[Fwd]: Response to Mark's message]

Fri Apr 4 13:00:16 CEST 2003

Thanks for your comments.

1. I rather like your idea of using zh.hant; we should test it out on
various software.

2. Your talk at the Prague conference would be very good for background; is
it posted somewhere that people on this list can get to?
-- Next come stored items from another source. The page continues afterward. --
-- ==== Sys2Proof/Laws/State.lean ====
section
/-! SUPPORT. What each named update of the state leaves alone and what it sets, one lemma for each field, so that no
proof unfolds a record update. -/

namespace Sys2Proof.Machine

/-! ### `setRegs`: only a datapath changes -/

@[simp] theorem State.setRegs_src (s : State) (c : CoreId) (r : Datapath) : (s.setRegs c r).src = s.src := by cases c <;> rfl
@[simp] theorem State.setRegs_len (s : State) (c : CoreId) (r : Datapath) : (s.setRegs c r).len = s.len := by cases c <;> rfl
@[simp] theorem State.setRegs_cnt (s : State) (c : CoreId) (r : Datapath) : (s.setRegs c r).cnt = s.cnt := by cases c <;> rfl
@[simp] theorem State.setRegs_dst (s : State) (c : CoreId) (r : Datapath) : (s.setRegs c r).dst = s.dst := by cases c <;> rfl
@[simp] theorem State.setRegs_aux (s : State) (c : CoreId) (r : Datapath) : (s.setRegs c r).aux = s.aux := by cases c <;> rfl
@[simp] theorem State.setRegs_farg (s : State) (c : CoreId) (r : Datapath) : (s.setRegs c r).farg = s.farg := by cases c <;> rfl
@[simp] theorem State.setRegs_resi (s : State) (c : CoreId) (r : Datapath) : (s.setRegs c r).resi = s.resi := by cases c <;> rfl
@[simp] theorem State.setRegs_resf (s : State) (c : CoreId) (r : Datapath) : (s.setRegs c r).resf = s.resf := by cases c <;> rfl
@[simp] theorem State.setRegs_cmdr (s : State) (c : CoreId) (r : Datapath) : (s.setRegs c r).cmdr = s.cmdr := by cases c <;> rfl
@[simp] theorem State.setRegs_errinfo (s : State) (c : CoreId) (r : Datapath) : (s.setRegs c r).errinfo = s.errinfo := by cases c <;> rfl
@[simp] theorem State.setRegs_busy (s : State) (c : CoreId) (r : Datapath) : (s.setRegs c r).busy = s.busy := by cases c <;> rfl
@[simp] theorem State.setRegs_done (s : State) (c : CoreId) (r : Datapath) : (s.setRegs c r).done = s.done := by cases c <;> rfl
@[simp] theorem State.setRegs_ovr (s : State) (c : CoreId) (r : Datapath) : (s.setRegs c r).ovr = s.ovr := by cases c <;> rfl
@[simp] theorem State.setRegs_initd (s : State) (c : CoreId) (r : Datapath) : (s.setRegs c r).initd = s.initd := by cases c <;> rfl
@[simp] theorem State.setRegs_dictv (s : State) (c : CoreId) (r : Datapath) : (s.setRegs c r).dictv = s.dictv := by cases c <;> rfl
@[simp] theorem State.setRegs_wrun (s : State) (c : CoreId) (r : Datapath) : (s.setRegs c r).wrun = s.wrun := by cases c <;> rfl
@[simp] theorem State.setRegs_code (s : State) (c : CoreId) (r : Datapath) : (s.setRegs c r).code = s.code := by cases c <;> rfl
@[simp] theorem State.setRegs_pstage (s : State) (c : CoreId) (r : Datapath) : (s.setRegs c r).pstage = s.pstage := by cases c <;> rfl
@[simp] theorem State.setRegs_wstage (s : State) (c : CoreId) (r : Datapath) : (s.setRegs c r).wstage = s.wstage := by cases c <;> rfl
@[simp] theorem State.setRegs_sintab (s : State) (c : CoreId) (r : Datapath) : (s.setRegs c r).sintab = s.sintab := by cases c <;> rfl
@[simp] theorem State.setRegs_costab (s : State) (c : CoreId) (r : Datapath) : (s.setRegs c r).costab = s.costab := by cases c <;> rfl
@[simp] theorem State.setRegs_dict (s : State) (c : CoreId) (r : Datapath) : (s.setRegs c r).dict = s.dict := by cases c <;> rfl
@[simp] theorem State.setRegs_best (s : State) (c : CoreId) (r : Datapath) : (s.setRegs c r).best = s.best := by cases c <;> rfl
@[simp] theorem State.setRegs_bestd (s : State) (c : CoreId) (r : Datapath) : (s.setRegs c r).bestd = s.bestd := by cases c <;> rfl
@[simp] theorem State.setRegs_rd (s : State) (c : CoreId) (r : Datapath) : (s.setRegs c r).rd = s.rd := by cases c <;> rfl
@[simp] theorem State.setRegs_wjob (s : State) (c : CoreId) (r : Datapath) : (s.setRegs c r).wjob = s.wjob := by cases c <;> rfl
@[simp] theorem State.setRegs_pview (s : State) (c : CoreId) (r : Datapath) : (s.setRegs c r).pview = s.pview := by cases c <;> rfl
@[simp] theorem State.setRegs_wview (s : State) (c : CoreId) (r : Datapath) : (s.setRegs c r).wview = s.wview := by cases c <;> rfl
@[simp] theorem State.setRegs_job (s : State) (c : CoreId) (r : Datapath) : (s.setRegs c r).job = s.job := by cases c <;> rfl
@[simp] theorem State.setRegs_mem (s : State) (c : CoreId) (r : Datapath) : (s.setRegs c r).mem = s.mem := by cases c <;> rfl
@[simp] theorem State.setRegs_memTop (s : State) (c : CoreId) (r : Datapath) : (s.setRegs c r).memTop = s.memTop := by cases c <;> rfl
@[simp] theorem State.setRegs_pjob (s : State) (c : CoreId) (r : Datapath) : (s.setRegs c r).pjob = s.pjob := by cases c <;> rfl
@[simp] theorem State.setRegs_pcmd (s : State) (c : CoreId) (r : Datapath) : (s.setRegs c r).pcmd = s.pcmd := by cases c <;> rfl
@[simp] theorem State.setRegs_turns (s : State) (c : CoreId) (r : Datapath) : (s.setRegs c r).turns = s.turns := by cases c <;> rfl
@[simp] theorem State.setRegs_clock (s : State) (c : CoreId) (r : Datapath) : (s.setRegs c r).clock = s.clock := by cases c <;> rfl
@[simp] theorem State.setRegs_keeps (s : State) (c : CoreId) (r : Datapath) : (s.setRegs c r).keeps = s.keeps := by cases c <;> rfl
@[simp] theorem State.setRegs_draws (s : State) (c : CoreId) (r : Datapath) : (s.setRegs c r).draws = s.draws := by cases c <;> rfl
@[simp] theorem State.setRegs_hostRd (s : State) (c : CoreId) (r : Datapath) : (s.setRegs c r).hostRd = s.hostRd := by cases c <;> rfl
@[simp] theorem State.setRegs_disturbed (s : State) (c : CoreId) (r : Datapath) : (s.setRegs c r).disturbed = s.disturbed := by cases c <;> rfl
Back to your original message:

> 3. IMO, locales are not attributes of data structures. They are more
> like attributes of the processing environment. This is  why I chose to
> use URN syntax: a URN can be the value of an attribute, but the more
> common use is as a tag or link. Use as an attribute can be deprecated
> and confusion with xml:lang avoided.

I'm a little confused by "not attributes of data structures". A simple
reading of that would be that they wouldn't be exchanged in protocols --
which are essentially data structures -- but I'm sure you didn't mean that.
Maybe you meant that "they should not be attributes of text in documents"?
(which I would agree to)

> 4. There was a lot of dicussion of supra- ("Latin America") and
> sub-national ("Kurdistan") locale requirements, as well as cross-locale
> preferences. ISO3166 will never help us here. I don't personally think
> it matters, but some folks are vociferous about it. The use of country
> as a form of locale identification (or language identification) is
> somewhat arbitrary.

Actually, I think there is some progress on that front; Michael Everson can
correct me if I am wrong, but I think they are adding some of the subras.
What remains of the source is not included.